La situation est désastreuse. Elle est provoquée par la sécheresse en Afrique de l’Est et a plusieurs causes : La population ne peut pas se préparer aux sécheresses à venir ou constituer des réserves à cause de l’absence répétée de pluie. Les réserves, qui peuvent être de la nourriture, mais aussi du bétail ou des semences, sont essentielles en temps difficiles. Sans réserves, la population ne dispose plus de ressources dans les situations difficiles comme celle que nous connaissons actuellement.

D’autres facteurs, tels que les conflits qui obligent les familles à quitter leur foyer, leur bétail ou leurs pâturages, la hausse des prix des produits alimentaires due à la guerre en Ukraine ou encore les invasions de criquets, qui ont détruit de vastes récoltes ces dernières années, dégradent la situation.

En 2017, nous avons collecté plus de 19 millions de francs de dons avec l’aide de la population suisse. Grâce à ces dons, nous avons pu financer plus de 20 projets d’aide de 12 de nos ONG partenaires suisses et venir en aide à des milliers de personnes qui vivaient une situation dramatique.
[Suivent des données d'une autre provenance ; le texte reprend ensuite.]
-- ==== Sys2Proof/Laws/KeepsEngines.lean ====
section
/-! SUPPORT. For each definition of Machine/Engines.lean that answers a state: the queue stays as it is and the memories stay canonical. -/

namespace Sys2Proof.Machine

theorem dealTiles_keeps (s : State) {w0 : State} (h0 : Keeps w0 s) : Keeps w0 (dealTiles s) := by
  unfold dealTiles
  repeat' (first
    | with_reducible assumption
    | split
    | fail_if_no_progress with_reducible refine Keeps.upd ?_ rfl rfl rfl rfl rfl rfl (by first | exact id | simp +contextual [shapes]))

theorem modEng_keeps (e : ℕ) (f : Engine → Engine) (s : State) {w0 : State} (h0 : Keeps w0 s) : Keeps w0 (modEng e f s) := by
  unfold modEng
  repeat' (first
    | with_reducible assumption
    | fail_if_no_progress with_reducible refine Keeps.upd ?_ rfl rfl rfl rfl rfl rfl (by first | exact id | simp +contextual [shapes]))

theorem steal_keeps (e : ℕ) (victim : ℕ) (s : State) {w0 : State} (h0 : Keeps w0 s) : Keeps w0 (steal e victim s) := by
  unfold steal
  repeat' (first
    | with_reducible assumption
    | (extract_lets +onlyGivenNames x; with_reducible refine Keeps.have_ (x := x) ?_ ?_; (on_goal 2 => (clear_value x; intro)); on_goal 1 => subst x)
    | (extract_lets +onlyGivenNames x; clear_value x)
    | with_reducible refine (modEng_keeps _ _ _ ?_))

theorem modComp_keeps (f : Compose → Compose) (s : State) {w0 : State} (h0 : Keeps w0 s) : Keeps w0 (modComp f s) := by
  unfold modComp
  repeat' (first
    | with_reducible assumption
    | (extract_lets +onlyGivenNames x; with_reducible refine Keeps.have_ (x := x) ?_ ?_; (on_goal 2 => (clear_value x; intro)); on_goal 1 => subst x)
    | (extract_lets +onlyGivenNames x; (first | (have h : @Eq Scl x x := rfl; clear h; subst x) | clear_value x))
    | fail_if_no_progress with_reducible refine Keeps.upd ?_ rfl rfl rfl rfl rfl rfl (by first | exact id | simp +contextual [shapes])
    | dsimp only)

theorem execSigReadbackTile_keeps (tile : ℕ) (diff : List (ℕ × ℕ)) (s : State) {w0 : State} (h0 : Keeps w0 s) : KeepsRes w0 (execSigReadbackTile tile diff s) := by
  unfold execSigReadbackTile
  repeat' (first
    | with_reducible assumption
    | (extract_lets +onlyGivenNames x; clear_value x)
    | with_reducible refine KeepsRes.guarded ?_
    | with_reducible refine (guarded_keeps _ _ ?_)
    | with_reducible refine (modComp_keeps _ _ ?_)
    | split)

theorem retireTile_keeps (e : ℕ) (t : ℕ) (clocks : ℕ) (stall : ℕ) (s : State) {w0 : State} (h0 : Keeps w0 s) : Keeps w0 (retireTile e t clocks stall s) := by
  unfold retireTile
  repeat' (first
    | with_reducible assumption
    | (extract_lets +onlyGivenNames x; with_reducible refine Keeps.have_ (x := x) ?_ ?_; (on_goal 2 => (clear_value x; intro)); on_goal 1 => subst x)
    | (extract_lets +onlyGivenNames x; clear_value x)
    | with_reducible refine (modEng_keeps _ _ _ ?_)
    | with_reducible refine (modComp_keeps _ _ ?_)
    | (with_reducible refine Keeps.foldl _ ?_ ?_; on_goal 1 => (intros; beta_reduce))
    | (split; with_reducible refine Keeps.pair_ ‹_ = (_, _)› ?_ ?_; on_goal 2 => intro)
    | split
    | (intro _; intros; beta_reduce)
    | fail_if_no_progress with_reducible refine Keeps.upd ?_ rfl rfl rfl rfl rfl rfl (by first | exact id | simp +contextual [shapes])
    | dsimp only)

theorem flushStats_keeps (ok : Bool) (clocks : ℕ) (outMax : List ℕ) (s : State) {w0 : State} (h0 : Keeps w0 s) : Keeps w0 (flushStats ok clocks outMax s) := by
  unfold flushStats
  repeat' (first
    | with_reducible assumption
    | (extract_lets +onlyGivenNames x; with_reducible refine Keeps.have_ (x := x) ?_ ?_; (on_goal 2 => (clear_value x; intro)); on_goal 1 => subst x)
    | (extract_lets +onlyGivenNames x; (first | (have h : @Eq Scl x x := rfl; clear h; subst x) | clear_value x))
    | split
    | fail_if_no_progress with_reducible refine Keeps.upd ?_ rfl rfl rfl rfl rfl rfl (by first | exact id | simp +contextual [shapes])
    | dsimp only)

theorem stopEngines_keeps (s : State) {w0 : State} (h0 : Keeps w0 s) : Keeps w0 (stopEngines s) := by
  unfold stopEngines
  repeat' (first
    | with_reducible assumption
    | split
    | fail_if_no_progress with_reducible refine Keeps.upd ?_ rfl rfl rfl rfl rfl rfl (by first | exact id | simp +contextual [shapes]))

theorem abandoned_keeps (l : List ℕ) (p : ℕ) (s : State) {w0 : State} (h0 : Keeps w0 s) : Keeps w0 (abandoned l p s).2 := by
  unfold abandoned
  repeat' (first
    | with_reducible assumption
    | (extract_lets +onlyGivenNames x; clear_value x)
    | with_reducible refine (takeFree_keeps _ ?_))

theorem countAbandoned_keeps (e : ℕ) (t : ℕ) (s : State) {w0 : State} (h0 : Keeps w0 s) : Keeps w0 (countAbandoned e t s) := by
  unfold countAbandoned
  repeat' (first
    | with_reducible assumption
    | (extract_lets +onlyGivenNames x; with_reducible refine Keeps.have_ (x := x) ?_ ?_; (on_goal 2 => (clear_value x; intro)); on_goal 1 => subst x)
    | (extract_lets +onlyGivenNames x; (first | (have h : x = (fun _ => _) := rfl; subst x; beta_reduce) | (have h : x = (fun _ _ => _) := rfl; subst x; beta_reduce) | clear_value x))
    | with_reducible refine (abandoned_keeps _ _ _ ?_)
    | with_reducible refine (modComp_keeps _ _ ?_)
    | with_reducible refine (modEng_keeps _ _ _ ?_)
    | (with_reducible refine Keeps.foldl _ ?_ ?_; on_goal 1 => (intros; beta_reduce))
    | (split; with_reducible refine Keeps.pair_ ‹_ = (_, _)› ?_ ?_; on_goal 2 => intro)
    | split
    | (intro _; intros; beta_reduce)
    | fail_if_no_progress with_reducible refine Keeps.upd ?_ rfl rfl rfl rfl rfl rfl (by first | exact id | simp +contextual [shapes])
    | dsimp only)

theorem countPartial_keeps (s : State) (y1 : PartTile) {w0 : State} (h0 : Keeps w0 s) : Keeps w0 (countPartial s y1) := by
  unfold countPartial
  repeat' (first
    | with_reducible assumption
    | (extract_lets +onlyGivenNames x; with_reducible refine Keeps.have_ (x := x) ?_ ?_; (on_goal 2 => (clear_value x; intro)); on_goal 1 => subst x)
    | with_reducible refine (countAbandoned_keeps _ _ _ ?_)
    | with_reducible refine (modEng_keeps _ _ _ ?_)
    | with_reducible refine (modComp_keeps _ _ ?_)
    | split)

theorem flushOk_keeps (s : State) {w0 : State} (h0 : Keeps w0 s) : Keeps w0 (flushOk s) := by
  unfold flushOk
  repeat' (first
    | with_reducible assumption
    | (extract_lets +onlyGivenNames x; with_reducible refine Keeps.have_ (x := x) ?_ ?_; (on_goal 2 => (clear_value x; intro)); on_goal 1 => subst x)
    | (extract_lets +onlyGivenNames x; clear_value x)
    | with_reducible refine (noteF_keeps _ _ _ _ _ ?_)
    | split
    | fail_if_no_progress with_reducible refine Keeps.upd ?_ rfl rfl rfl rfl rfl rfl (by first | exact id | simp +contextual [shapes])
    | dsimp only)

theorem flushMiss_keeps (s : State) {w0 : State} (h0 : Keeps w0 s) : Keeps w0 (flushMiss s) := by
  unfold flushMiss
  repeat' (first
    | with_reducible assumption
    | (extract_lets +onlyGivenNames x; with_reducible refine Keeps.have_ (x := x) ?_ ?_; (on_goal 2 => (clear_value x; intro)); on_goal 1 => subst x)
    | (extract_lets +onlyGivenNames x; (first | (have h : @Eq Scl x x := rfl; clear h; subst x) | clear_value x))
    | with_reducible refine (condOn_keeps _ _ _ ?_)
    | with_reducible refine (noteF_keeps _ _ _ _ _ ?_)
    | split
    | fail_if_no_progress with_reducible refine Keeps.upd ?_ rfl rfl rfl rfl rfl rfl (by first | exact id | simp +contextual [shapes])
    | dsimp only)

theorem execMapperFlushPoint_keeps (clocks : ℕ) (outMax : List ℕ) (part : List PartTile) (s : State) {w0 : State} (h0 : Keeps w0 s) : KeepsRes w0 (execMapperFlushPoint clocks outMax part s) := by
  unfold execMapperFlushPoint
  repeat' (first
    | with_reducible assumption
    | (extract_lets +onlyGivenNames x; with_reducible refine KeepsRes.have_ (x := x) ?_ ?_; (on_goal 2 => (clear_value x; intro)); on_goal 1 => subst x)
    | (extract_lets +onlyGivenNames x; with_reducible refine Keeps.have_ (x := x) ?_ ?_; (on_goal 2 => (clear_value x; intro)); on_goal 1 => subst x)
    | (extract_lets +onlyGivenNames x; clear_value x)
    | with_reducible refine KeepsRes.guarded ?_
    | with_reducible refine (guarded_keeps _ _ ?_)
    | with_reducible refine (stopEngines_keeps _ ?_)
    | with_reducible refine (flushStats_keeps _ _ _ _ ?_)
    | with_reducible refine (countPartial_keeps _ _ ?_)
    | with_reducible refine (flushOk_keeps _ ?_)
    | with_reducible refine (flushMiss_keeps _ ?_)
    | (with_reducible refine Keeps.foldl _ ?_ ?_; on_goal 1 => (intros; beta_reduce))
    | split
    | (intro _; intros; beta_reduce)
    | dsimp only)

theorem nextTile_keeps (e : ℕ) (near : Option ℕ) (far : Option ℕ) (s : State) {w0 : State} (h0 : Keeps w0 s) : Keeps w0 (nextTile e near far s) := by
  unfold nextTile
  repeat' (first
    | with_reducible assumption
    | (extract_lets +onlyGivenNames x; clear_value x)
    | with_reducible refine (modEng_keeps _ _ _ ?_)
    | with_reducible refine (steal_keeps _ _ _ ?_)
    | with_reducible refine (modComp_keeps _ _ ?_)
    | split)

theorem execTileRetired_keeps (e : ℕ) (clocks : ℕ) (stall : ℕ) (s : State) {w0 : State} (h0 : Keeps w0 s) : KeepsRes w0 (execTileRetired e clocks stall s) := by
  unfold execTileRetired
  repeat' (first
    | with_reducible assumption
    | with_reducible refine KeepsRes.guarded ?_
    | with_reducible refine (guarded_keeps _ _ ?_)
    | with_reducible refine (retireTile_keeps _ _ _ _ _ ?_)
    | with_reducible refine (countAbandoned_keeps _ _ _ ?_)
    | split)

theorem execEngineNextTile_keeps (e : ℕ) (near : Option ℕ) (far : Option ℕ) (s : State) {w0 : State} (h0 : Keeps w0 s) : KeepsRes w0 (execEngineNextTile e near far s) := by
  unfold execEngineNextTile
  repeat' (first
    | with_reducible assumption
    | with_reducible refine KeepsRes.guarded ?_
    | with_reducible refine (guarded_keeps _ _ ?_)
    | with_reducible refine (nextTile_keeps _ _ _ _ ?_)
    | split)

theorem chooseProbes_keeps (s : State) {w0 : State} (h0 : Keeps w0 s) : Keeps w0 (chooseProbes s) := by
  unfold chooseProbes
  repeat' (first
    | with_reducible assumption
    | (extract_lets +onlyGivenNames x; with_reducible refine Keeps.have_ (x := x) ?_ ?_; (on_goal 2 => (clear_value x; intro)); on_goal 1 => subst x)
    | (extract_lets +onlyGivenNames x; (first | (have h : @Eq Diag x x := rfl; clear h; subst x) | clear_value x))
    | (with_reducible refine Keeps.foldl _ ?_ ?_; on_goal 1 => (intros; beta_reduce))
    | (with_reducible refine Keeps.foldl2 _ _ ?_ ?_; on_goal 1 => (intros; beta_reduce))
    | (with_reducible refine Keeps.foldl3 _ _ ?_ ?_; on_goal 1 => (intros; beta_reduce))
    | split
    | (intro _; intros; beta_reduce)
    | fail_if_no_progress with_reducible refine Keeps.upd ?_ rfl rfl rfl rfl rfl rfl (by first | exact id | simp +contextual [shapes])
    | dsimp only)

end Sys2Proof.Machine
end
Comme en 2017, la situation en Afrique de l’Est s’est progressivement dégradée de manière insidieuse sur une longue période. Actuellement, d’autres facteurs pourraient encore aggraver la situation, en particulier les répercussions de la guerre en Ukraine sur la situation alimentaire mondiale. Mais la durée de la sécheresse, qui rend impossible la constitution de réserves d’urgence, les conflits ou l’économie mise à mal par le Covid-19 plongent également des millions de personnes dans la détresse.

Grâce au soutien de nos donateurs et donatrices, nous pouvons par exemple, en collaboration avec nos ONG partenaires présentes sur le terrain, mettre en œuvre des projets d’aide qui permettent la distribution de denrées alimentaires et un accès à l’eau potable.

Nous soutenons également les personnes qui ont perdu leurs moyens de subsistance afin qu’elles puissent acheter de la nourriture ou soigner les malades et les blessé·e·s.

Avec les dons, nous finançons les projets de nos ONG partenaires suisses présentes sur le terrain.

Selon les estimations, rien que dans la Corne de l’Afrique, 29,8 millions de personnes sont affectées par la pénurie d’eau et de nourriture en raison de la sécheresse actuelle.

Au Soudan, 9,7 millions de personnes supplémentaires pourraient être affectées par la famine d’ici l’automne. Les enfants sont particulièrement exposés : environ 7 millions d’enfants souffrent déjà aujourd’hui de malnutrition aigüe à sévère dans la Corne de l’Afrique. Ils sont ainsi affaiblis et ont des difficultés à lutter contre des maladies comme le choléra ou les dysenteries.

La sécheresse actuelle en Afrique de l’Est est le résultat de plusieurs années d’absence de pluies ou de pluies inférieures à la moyenne dans la région. La sécheresse est très probablement causée par le changement climatique et pourrait être l’une des pires crises de l’histoire récente de la Corne de l’Afrique.

En plus des défis climatiques liés à une pluviométrie inférieure à la moyenne, des facteurs tels que les conflits, la hausse des prix des produits alimentaires ou les invasions de criquets rendent la situation encore plus difficile.

Oui, la guerre en Ukraine a une grande influence sur la situation en Afrique de l’Est, mais également sur d’autres régions du monde. L’exportation de blé par l’Ukraine et la Russie équivaut à 30% du commerce mondial; 20% de l’offre mondiale de maïs provient de ces deux pays et 80% de l’huile de tournesol mondiale est produite dans ces pays.

Si l’offre en provenance d’Ukraine et de Russie venait à disparaître, l’importation de produits alimentaires serait extrêmement difficile pour les populations en Afrique de l’Est qui subiront également une hausse des prix.

Les pays qui importent beaucoup de ces aliments sont particulièrement touchés. La Somalie importait par exemple 90% de son blé d’Ukraine et doit maintenant faire face à une situation très problématique.